Exercise objective | Once you have located the line containing "x s).gen = s.gen := rfl" in the material below, return it exactly along with each line after it through the line containing "x :: s.pending := rfl".

Entries supplied |
-- ==== Sys2Proof/Laws/State.lean ====
section
/-! SUPPORT. One lemma per field per update of State, true by rfl. -/

namespace Sys2Proof.Machine

@[simp] theorem respond_cfg (st : Status) (m : MuxInput) (s : State) : (respond st m s).cfg = s.cfg := rfl
@[simp] theorem respond_gen (st : Status) (m : MuxInput) (s : State) : (respond st m s).gen = s.gen := rfl
@[simp] theorem respond_pending (st : Status) (m : MuxInput) (s : State) : (respond st m s).pending = s.pending := rfl
@[simp] theorem respond_responses (st : Status) (m : MuxInput) (s : State) :
    (respond st m s).responses = s.responses ++ [⟨st, outputMux st m⟩] := rfl

@[simp] theorem setGenerator_cfg (g : Generator) (s : State) : (setGenerator g s).cfg = s.cfg := rfl
@[simp] theorem setGenerator_gen (g : Generator) (s : State) : (setGenerator g s).gen = some g := rfl
@[simp] theorem setGenerator_pending (g : Generator) (s : State) : (setGenerator g s).pending = s.pending := rfl
@[simp] theorem setGenerator_responses (g : Generator) (s : State) : (setGenerator g s).responses = s.responses := rfl

@[simp] theorem applyReset_cfg (s : State) : (applyReset s).cfg = s.cfg := rfl
@[simp] theorem applyReset_gen (s : State) : (applyReset s).gen = none := rfl
@[simp] theorem applyReset_pending (s : State) : (applyReset s).pending = s.pending := rfl
@[simp] theorem applyReset_responses (s : State) : (applyReset s).responses = s.responses := rfl

@[simp] theorem present_cfg (x : HostInput) (s : State) : (present x s).cfg = s.cfg := rfl
@[simp] theorem present_gen (x : HostInput) (s : State) : (present x s).gen = s.gen := rfl
@[simp] theorem present_pending (x : HostInput) (s : State) : (present x s).pending = x :: s.pending := rfl
@[simp] theorem present_responses (x : HostInput) (s : State) : (present x s).responses = s.responses := rfl

end Sys2Proof.Machine
end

Answer space |
@[simp] theorem present_gen (x : HostInput) (s : State) : (present x s).gen = s.gen := rfl
@[simp] theorem present_pending (x : HostInput) (s : State) : (present x s).pending = x :: s.pending := rfl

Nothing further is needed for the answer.